* Work instruction: I'd like an exact copy of every line from the start of the entries below through the line containing "Replacing a warp -/", please.

* Provided material:
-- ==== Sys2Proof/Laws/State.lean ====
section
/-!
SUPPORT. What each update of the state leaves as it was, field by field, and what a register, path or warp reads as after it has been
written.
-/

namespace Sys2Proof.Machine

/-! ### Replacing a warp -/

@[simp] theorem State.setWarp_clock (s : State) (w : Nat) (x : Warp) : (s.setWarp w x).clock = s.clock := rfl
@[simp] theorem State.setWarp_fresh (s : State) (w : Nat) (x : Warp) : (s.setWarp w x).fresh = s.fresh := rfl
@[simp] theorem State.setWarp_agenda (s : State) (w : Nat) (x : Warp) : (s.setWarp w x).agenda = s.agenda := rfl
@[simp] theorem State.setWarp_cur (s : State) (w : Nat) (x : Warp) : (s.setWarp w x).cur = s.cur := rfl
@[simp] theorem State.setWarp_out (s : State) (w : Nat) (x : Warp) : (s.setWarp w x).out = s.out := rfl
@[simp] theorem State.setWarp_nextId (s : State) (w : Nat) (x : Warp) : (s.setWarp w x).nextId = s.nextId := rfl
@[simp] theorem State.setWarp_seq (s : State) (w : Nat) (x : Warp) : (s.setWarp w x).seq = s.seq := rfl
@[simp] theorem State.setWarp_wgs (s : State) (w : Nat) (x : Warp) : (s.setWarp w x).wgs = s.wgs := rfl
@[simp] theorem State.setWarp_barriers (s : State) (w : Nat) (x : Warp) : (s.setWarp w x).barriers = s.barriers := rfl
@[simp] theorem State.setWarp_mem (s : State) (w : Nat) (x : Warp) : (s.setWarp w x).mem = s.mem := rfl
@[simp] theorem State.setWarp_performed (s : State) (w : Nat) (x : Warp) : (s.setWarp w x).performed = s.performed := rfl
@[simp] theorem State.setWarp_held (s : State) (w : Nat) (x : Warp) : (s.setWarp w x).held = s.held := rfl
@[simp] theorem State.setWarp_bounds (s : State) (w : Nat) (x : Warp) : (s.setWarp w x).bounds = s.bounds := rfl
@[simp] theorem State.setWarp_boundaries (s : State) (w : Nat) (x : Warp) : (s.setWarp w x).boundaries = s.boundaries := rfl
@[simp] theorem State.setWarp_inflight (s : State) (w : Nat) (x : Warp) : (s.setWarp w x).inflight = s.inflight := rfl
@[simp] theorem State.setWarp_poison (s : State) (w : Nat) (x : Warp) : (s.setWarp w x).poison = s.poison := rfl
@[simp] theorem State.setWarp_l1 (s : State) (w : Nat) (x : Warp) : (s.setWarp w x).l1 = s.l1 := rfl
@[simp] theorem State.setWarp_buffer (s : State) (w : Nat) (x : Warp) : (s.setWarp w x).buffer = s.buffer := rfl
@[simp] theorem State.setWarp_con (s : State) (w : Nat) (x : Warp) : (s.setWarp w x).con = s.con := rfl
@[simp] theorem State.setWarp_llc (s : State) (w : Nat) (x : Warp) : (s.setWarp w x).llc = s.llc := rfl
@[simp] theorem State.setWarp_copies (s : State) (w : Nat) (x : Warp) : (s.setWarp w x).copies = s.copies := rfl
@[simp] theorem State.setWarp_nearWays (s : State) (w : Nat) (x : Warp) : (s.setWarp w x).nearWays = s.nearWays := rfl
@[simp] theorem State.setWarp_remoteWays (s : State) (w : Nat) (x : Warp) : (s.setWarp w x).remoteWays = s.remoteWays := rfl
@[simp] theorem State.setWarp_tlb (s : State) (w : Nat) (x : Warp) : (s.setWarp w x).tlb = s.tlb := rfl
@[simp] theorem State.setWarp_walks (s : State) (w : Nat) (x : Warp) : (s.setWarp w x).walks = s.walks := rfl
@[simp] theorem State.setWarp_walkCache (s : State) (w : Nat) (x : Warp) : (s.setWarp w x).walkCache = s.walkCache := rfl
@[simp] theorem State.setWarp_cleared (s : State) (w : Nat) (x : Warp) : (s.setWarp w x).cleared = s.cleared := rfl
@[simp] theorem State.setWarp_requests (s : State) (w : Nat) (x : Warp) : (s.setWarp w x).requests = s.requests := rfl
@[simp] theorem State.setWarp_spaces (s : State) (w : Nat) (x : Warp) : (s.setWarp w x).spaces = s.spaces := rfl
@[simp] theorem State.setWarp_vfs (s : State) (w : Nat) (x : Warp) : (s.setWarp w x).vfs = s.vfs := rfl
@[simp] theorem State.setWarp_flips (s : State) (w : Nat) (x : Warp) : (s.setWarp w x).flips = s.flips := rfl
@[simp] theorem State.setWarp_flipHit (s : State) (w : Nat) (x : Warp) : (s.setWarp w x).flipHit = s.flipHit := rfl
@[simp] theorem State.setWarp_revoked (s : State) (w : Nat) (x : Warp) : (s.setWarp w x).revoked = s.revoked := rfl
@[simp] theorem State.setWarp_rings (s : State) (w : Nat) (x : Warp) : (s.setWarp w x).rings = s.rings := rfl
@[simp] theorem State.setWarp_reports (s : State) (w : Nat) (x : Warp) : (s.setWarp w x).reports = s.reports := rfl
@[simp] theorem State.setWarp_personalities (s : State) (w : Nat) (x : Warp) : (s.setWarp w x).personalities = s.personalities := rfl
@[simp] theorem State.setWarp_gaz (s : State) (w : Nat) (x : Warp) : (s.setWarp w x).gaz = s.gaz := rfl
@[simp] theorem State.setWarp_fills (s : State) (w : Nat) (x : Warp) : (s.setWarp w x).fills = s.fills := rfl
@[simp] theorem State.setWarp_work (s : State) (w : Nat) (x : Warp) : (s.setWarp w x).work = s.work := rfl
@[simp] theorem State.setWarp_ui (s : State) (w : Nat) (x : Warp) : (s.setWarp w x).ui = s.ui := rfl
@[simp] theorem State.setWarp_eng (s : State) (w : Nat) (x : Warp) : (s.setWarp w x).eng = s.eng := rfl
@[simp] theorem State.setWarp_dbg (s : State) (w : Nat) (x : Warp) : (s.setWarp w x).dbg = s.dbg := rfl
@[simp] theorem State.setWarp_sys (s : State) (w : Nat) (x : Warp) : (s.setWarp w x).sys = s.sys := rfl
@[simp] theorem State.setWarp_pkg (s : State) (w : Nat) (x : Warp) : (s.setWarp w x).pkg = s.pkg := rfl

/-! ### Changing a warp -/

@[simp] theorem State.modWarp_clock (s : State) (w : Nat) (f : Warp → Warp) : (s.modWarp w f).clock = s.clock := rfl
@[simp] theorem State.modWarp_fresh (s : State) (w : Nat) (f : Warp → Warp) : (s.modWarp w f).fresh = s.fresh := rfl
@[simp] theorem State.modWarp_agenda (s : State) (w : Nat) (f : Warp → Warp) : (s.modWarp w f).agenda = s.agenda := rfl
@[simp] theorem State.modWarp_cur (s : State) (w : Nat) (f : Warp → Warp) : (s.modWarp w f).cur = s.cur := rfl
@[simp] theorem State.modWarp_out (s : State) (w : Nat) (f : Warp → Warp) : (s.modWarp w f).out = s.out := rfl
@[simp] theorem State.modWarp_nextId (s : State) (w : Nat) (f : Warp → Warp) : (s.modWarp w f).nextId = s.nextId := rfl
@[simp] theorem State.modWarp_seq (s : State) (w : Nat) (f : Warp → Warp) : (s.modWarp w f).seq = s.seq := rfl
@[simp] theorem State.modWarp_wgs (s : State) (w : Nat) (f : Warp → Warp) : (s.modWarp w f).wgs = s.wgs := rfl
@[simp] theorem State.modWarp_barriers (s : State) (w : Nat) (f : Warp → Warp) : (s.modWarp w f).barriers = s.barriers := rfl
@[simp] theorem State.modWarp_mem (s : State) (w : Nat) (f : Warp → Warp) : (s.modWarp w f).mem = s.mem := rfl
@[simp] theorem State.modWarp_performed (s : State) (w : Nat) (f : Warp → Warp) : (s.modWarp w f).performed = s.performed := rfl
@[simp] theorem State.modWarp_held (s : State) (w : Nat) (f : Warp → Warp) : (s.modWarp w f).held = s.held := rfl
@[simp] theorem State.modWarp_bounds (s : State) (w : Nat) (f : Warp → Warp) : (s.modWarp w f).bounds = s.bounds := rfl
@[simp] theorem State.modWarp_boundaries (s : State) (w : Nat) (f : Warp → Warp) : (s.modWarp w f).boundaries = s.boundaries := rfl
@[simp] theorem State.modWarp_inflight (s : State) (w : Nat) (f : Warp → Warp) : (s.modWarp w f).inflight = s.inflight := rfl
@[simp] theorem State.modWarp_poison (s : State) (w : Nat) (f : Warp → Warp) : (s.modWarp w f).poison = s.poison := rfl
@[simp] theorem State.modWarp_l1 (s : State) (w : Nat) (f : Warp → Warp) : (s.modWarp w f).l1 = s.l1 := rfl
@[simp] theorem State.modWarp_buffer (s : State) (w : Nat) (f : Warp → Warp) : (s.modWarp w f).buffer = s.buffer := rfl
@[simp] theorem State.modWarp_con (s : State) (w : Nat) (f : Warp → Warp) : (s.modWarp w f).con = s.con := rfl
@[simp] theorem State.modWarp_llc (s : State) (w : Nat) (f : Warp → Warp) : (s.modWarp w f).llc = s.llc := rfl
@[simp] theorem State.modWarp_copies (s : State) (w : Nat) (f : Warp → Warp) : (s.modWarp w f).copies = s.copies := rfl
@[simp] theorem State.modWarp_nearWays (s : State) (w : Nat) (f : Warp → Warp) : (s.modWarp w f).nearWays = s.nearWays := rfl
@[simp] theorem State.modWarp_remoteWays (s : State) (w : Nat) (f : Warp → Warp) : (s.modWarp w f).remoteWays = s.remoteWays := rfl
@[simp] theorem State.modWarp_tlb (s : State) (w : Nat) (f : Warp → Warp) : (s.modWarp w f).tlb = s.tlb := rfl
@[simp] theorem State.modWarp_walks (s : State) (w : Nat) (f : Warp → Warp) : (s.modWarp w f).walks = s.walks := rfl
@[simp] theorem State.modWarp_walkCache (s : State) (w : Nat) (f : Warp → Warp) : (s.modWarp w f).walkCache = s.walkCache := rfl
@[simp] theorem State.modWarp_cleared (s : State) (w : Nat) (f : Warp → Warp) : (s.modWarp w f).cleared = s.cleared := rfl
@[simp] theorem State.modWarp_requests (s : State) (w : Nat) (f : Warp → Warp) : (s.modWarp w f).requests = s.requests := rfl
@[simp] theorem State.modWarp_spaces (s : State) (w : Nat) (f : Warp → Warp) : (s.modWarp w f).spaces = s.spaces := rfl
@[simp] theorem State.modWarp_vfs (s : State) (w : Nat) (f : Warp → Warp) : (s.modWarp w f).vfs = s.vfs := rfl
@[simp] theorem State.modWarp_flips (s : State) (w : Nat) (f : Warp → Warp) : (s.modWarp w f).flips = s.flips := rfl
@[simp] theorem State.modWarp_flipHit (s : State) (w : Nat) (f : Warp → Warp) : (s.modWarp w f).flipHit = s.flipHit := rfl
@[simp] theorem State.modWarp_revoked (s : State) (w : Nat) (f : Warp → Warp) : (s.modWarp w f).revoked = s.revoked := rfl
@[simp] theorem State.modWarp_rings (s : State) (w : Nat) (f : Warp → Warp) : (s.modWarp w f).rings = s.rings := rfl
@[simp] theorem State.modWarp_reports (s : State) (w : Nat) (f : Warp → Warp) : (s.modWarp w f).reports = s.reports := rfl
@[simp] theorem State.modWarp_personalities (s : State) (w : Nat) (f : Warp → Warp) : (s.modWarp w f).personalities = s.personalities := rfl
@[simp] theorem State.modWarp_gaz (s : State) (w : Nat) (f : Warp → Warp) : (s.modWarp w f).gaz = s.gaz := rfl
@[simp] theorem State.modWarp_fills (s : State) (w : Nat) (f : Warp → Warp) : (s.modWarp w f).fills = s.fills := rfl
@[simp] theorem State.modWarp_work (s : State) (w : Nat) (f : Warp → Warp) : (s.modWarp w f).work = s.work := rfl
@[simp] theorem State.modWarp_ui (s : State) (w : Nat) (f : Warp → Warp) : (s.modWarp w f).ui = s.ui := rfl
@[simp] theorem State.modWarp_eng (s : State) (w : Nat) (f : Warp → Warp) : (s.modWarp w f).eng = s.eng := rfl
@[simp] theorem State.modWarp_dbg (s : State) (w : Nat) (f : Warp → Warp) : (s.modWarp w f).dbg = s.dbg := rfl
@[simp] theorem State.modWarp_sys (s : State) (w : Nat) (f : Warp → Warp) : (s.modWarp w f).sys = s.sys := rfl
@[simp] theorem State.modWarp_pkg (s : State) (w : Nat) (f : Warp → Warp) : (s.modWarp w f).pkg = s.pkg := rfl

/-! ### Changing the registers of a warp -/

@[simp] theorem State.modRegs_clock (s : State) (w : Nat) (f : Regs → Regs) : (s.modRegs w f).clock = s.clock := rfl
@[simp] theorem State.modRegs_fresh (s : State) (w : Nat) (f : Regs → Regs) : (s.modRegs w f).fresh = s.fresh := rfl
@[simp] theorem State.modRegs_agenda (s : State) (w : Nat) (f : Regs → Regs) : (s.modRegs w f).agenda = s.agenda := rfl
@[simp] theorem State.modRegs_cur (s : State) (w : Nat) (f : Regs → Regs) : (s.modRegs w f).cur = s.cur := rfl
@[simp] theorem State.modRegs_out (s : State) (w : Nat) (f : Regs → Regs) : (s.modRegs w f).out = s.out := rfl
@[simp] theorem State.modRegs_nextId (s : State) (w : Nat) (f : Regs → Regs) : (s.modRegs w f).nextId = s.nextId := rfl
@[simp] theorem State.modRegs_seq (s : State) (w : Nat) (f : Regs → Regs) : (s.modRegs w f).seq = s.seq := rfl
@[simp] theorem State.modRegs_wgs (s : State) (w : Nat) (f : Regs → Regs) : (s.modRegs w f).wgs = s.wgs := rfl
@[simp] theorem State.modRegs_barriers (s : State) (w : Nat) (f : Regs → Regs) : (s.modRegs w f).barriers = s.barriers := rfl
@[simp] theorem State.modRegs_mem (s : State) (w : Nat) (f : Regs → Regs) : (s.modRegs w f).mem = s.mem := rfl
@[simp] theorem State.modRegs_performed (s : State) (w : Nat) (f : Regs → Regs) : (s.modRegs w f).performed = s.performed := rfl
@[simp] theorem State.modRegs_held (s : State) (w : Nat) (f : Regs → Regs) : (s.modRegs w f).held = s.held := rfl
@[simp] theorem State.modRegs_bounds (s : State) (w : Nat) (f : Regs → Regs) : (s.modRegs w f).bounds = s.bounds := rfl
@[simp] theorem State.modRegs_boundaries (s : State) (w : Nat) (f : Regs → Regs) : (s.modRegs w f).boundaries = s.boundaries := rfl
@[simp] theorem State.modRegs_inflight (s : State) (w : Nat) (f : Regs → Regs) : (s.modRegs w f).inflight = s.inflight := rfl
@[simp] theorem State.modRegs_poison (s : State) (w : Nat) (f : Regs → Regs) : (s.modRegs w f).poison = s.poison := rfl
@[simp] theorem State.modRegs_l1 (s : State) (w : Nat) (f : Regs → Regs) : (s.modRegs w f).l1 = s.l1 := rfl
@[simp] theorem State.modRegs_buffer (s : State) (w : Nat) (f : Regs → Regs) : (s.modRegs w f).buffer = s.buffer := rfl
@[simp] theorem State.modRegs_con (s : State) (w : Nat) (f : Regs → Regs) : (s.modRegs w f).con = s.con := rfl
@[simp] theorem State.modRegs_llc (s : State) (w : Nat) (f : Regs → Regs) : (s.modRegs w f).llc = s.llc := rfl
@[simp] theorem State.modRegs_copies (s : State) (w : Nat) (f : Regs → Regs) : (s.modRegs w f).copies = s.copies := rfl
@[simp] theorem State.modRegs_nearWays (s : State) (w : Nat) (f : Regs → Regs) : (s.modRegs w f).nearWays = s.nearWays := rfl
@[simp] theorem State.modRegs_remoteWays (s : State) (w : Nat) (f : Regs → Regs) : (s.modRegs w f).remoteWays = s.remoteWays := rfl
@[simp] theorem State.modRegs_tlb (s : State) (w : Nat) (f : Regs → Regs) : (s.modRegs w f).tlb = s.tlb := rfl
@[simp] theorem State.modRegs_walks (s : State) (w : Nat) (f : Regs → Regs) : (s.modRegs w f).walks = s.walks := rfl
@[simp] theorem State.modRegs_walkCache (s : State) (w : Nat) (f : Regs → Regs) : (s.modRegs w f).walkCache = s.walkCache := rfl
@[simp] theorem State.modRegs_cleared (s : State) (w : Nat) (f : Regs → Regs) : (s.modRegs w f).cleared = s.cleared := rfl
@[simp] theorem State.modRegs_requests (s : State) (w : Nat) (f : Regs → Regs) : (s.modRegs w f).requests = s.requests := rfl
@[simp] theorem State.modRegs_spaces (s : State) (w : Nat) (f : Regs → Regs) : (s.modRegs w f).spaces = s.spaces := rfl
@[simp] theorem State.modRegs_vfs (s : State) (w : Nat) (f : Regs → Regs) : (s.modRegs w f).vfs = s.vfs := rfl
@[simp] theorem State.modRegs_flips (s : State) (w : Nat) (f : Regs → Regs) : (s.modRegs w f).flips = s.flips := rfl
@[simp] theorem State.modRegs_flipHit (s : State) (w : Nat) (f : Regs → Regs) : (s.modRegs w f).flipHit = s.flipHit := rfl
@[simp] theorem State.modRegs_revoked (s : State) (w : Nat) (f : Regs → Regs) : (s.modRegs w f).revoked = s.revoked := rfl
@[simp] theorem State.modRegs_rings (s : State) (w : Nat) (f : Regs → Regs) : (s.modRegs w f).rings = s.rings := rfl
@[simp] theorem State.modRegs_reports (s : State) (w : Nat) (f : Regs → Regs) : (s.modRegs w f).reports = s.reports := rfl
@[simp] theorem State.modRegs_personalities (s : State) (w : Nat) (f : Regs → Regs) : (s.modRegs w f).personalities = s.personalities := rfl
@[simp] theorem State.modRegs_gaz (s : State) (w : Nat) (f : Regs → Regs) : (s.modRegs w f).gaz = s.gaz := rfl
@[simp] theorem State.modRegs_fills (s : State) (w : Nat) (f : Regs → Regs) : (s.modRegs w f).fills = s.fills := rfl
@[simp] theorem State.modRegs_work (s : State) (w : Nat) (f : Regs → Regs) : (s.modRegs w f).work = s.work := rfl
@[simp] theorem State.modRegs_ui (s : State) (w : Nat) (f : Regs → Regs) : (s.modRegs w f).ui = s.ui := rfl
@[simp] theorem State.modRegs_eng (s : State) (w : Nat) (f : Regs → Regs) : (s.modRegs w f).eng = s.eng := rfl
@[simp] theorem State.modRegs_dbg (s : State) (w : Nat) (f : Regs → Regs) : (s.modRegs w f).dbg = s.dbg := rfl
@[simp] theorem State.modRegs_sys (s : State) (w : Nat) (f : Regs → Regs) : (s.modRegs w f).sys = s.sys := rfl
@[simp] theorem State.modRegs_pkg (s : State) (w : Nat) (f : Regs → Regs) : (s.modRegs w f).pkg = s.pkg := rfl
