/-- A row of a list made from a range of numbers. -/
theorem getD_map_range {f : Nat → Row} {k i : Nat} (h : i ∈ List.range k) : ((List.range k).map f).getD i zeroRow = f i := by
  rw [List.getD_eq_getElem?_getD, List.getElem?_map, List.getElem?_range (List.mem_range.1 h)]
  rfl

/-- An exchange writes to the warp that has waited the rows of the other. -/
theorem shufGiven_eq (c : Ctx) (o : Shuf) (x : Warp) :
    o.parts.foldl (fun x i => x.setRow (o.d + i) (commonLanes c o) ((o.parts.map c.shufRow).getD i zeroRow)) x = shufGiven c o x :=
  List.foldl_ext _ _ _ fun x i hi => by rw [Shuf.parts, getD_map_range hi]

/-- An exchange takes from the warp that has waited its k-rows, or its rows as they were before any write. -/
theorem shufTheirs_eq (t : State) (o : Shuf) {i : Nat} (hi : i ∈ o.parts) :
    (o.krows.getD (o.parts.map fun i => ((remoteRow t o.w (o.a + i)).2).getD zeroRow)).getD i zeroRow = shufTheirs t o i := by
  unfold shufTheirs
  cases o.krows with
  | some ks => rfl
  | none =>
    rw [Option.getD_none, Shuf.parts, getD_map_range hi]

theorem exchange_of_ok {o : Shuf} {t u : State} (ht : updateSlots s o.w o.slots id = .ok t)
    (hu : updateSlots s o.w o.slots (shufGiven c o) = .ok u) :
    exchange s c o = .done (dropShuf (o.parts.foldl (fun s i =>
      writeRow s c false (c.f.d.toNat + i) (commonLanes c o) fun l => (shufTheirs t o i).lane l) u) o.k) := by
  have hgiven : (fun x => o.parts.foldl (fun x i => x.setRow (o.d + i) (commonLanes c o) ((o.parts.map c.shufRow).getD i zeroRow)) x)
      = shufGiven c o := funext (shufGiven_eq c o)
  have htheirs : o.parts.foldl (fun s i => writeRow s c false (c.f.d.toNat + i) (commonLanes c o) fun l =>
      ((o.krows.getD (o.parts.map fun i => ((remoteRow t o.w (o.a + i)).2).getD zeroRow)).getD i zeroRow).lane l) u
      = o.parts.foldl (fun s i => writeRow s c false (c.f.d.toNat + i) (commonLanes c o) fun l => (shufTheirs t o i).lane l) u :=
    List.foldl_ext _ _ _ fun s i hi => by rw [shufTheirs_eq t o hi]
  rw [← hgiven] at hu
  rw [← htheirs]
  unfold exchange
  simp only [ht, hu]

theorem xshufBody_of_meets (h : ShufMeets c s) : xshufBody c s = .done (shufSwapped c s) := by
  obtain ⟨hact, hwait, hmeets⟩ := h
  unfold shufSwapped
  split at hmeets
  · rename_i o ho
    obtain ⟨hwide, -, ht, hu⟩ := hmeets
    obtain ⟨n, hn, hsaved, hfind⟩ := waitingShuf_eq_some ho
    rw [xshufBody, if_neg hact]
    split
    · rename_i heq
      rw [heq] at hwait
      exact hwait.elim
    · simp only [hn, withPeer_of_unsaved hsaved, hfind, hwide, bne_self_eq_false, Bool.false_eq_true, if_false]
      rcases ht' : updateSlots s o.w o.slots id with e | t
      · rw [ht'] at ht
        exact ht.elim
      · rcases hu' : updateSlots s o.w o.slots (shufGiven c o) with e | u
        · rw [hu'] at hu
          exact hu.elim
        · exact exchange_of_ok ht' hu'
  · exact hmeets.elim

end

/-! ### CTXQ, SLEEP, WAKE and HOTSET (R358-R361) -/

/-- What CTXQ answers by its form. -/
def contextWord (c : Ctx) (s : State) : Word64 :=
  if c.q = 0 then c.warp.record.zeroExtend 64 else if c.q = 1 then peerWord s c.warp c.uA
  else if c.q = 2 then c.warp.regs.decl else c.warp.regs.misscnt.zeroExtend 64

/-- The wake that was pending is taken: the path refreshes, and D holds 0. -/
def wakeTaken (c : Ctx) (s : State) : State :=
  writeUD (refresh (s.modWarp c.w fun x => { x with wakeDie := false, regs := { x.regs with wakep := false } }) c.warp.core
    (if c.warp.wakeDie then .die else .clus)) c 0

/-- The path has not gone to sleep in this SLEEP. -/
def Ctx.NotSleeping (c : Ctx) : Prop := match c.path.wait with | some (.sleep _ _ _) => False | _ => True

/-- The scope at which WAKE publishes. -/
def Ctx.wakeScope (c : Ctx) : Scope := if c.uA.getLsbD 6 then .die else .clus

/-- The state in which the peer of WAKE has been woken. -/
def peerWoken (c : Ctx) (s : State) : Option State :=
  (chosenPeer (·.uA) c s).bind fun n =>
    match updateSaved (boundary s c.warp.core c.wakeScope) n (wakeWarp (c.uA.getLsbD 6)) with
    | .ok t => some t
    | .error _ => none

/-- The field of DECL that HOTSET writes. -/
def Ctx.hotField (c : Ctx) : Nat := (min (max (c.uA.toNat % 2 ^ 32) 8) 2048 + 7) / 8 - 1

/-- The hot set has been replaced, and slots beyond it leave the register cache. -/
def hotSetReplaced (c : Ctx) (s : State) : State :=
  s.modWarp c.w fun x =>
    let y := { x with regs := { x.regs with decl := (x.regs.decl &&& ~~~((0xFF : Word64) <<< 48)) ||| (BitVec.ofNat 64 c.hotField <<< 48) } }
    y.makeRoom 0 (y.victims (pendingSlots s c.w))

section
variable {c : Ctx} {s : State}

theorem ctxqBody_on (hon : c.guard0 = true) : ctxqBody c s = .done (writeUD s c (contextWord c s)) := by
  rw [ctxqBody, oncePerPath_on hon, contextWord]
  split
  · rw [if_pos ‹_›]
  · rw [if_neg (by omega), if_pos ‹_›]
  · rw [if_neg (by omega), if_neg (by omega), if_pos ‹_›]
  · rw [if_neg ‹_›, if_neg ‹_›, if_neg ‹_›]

* Solution to this task:
-- ==== Sys2Proof/Laws/State.lean ====
section
/-!
SUPPORT. What each update of the state leaves as it was, field by field, and what a register, path or warp reads as after it has been
written.
-/

namespace Sys2Proof.Machine

/-! ### Replacing a warp -/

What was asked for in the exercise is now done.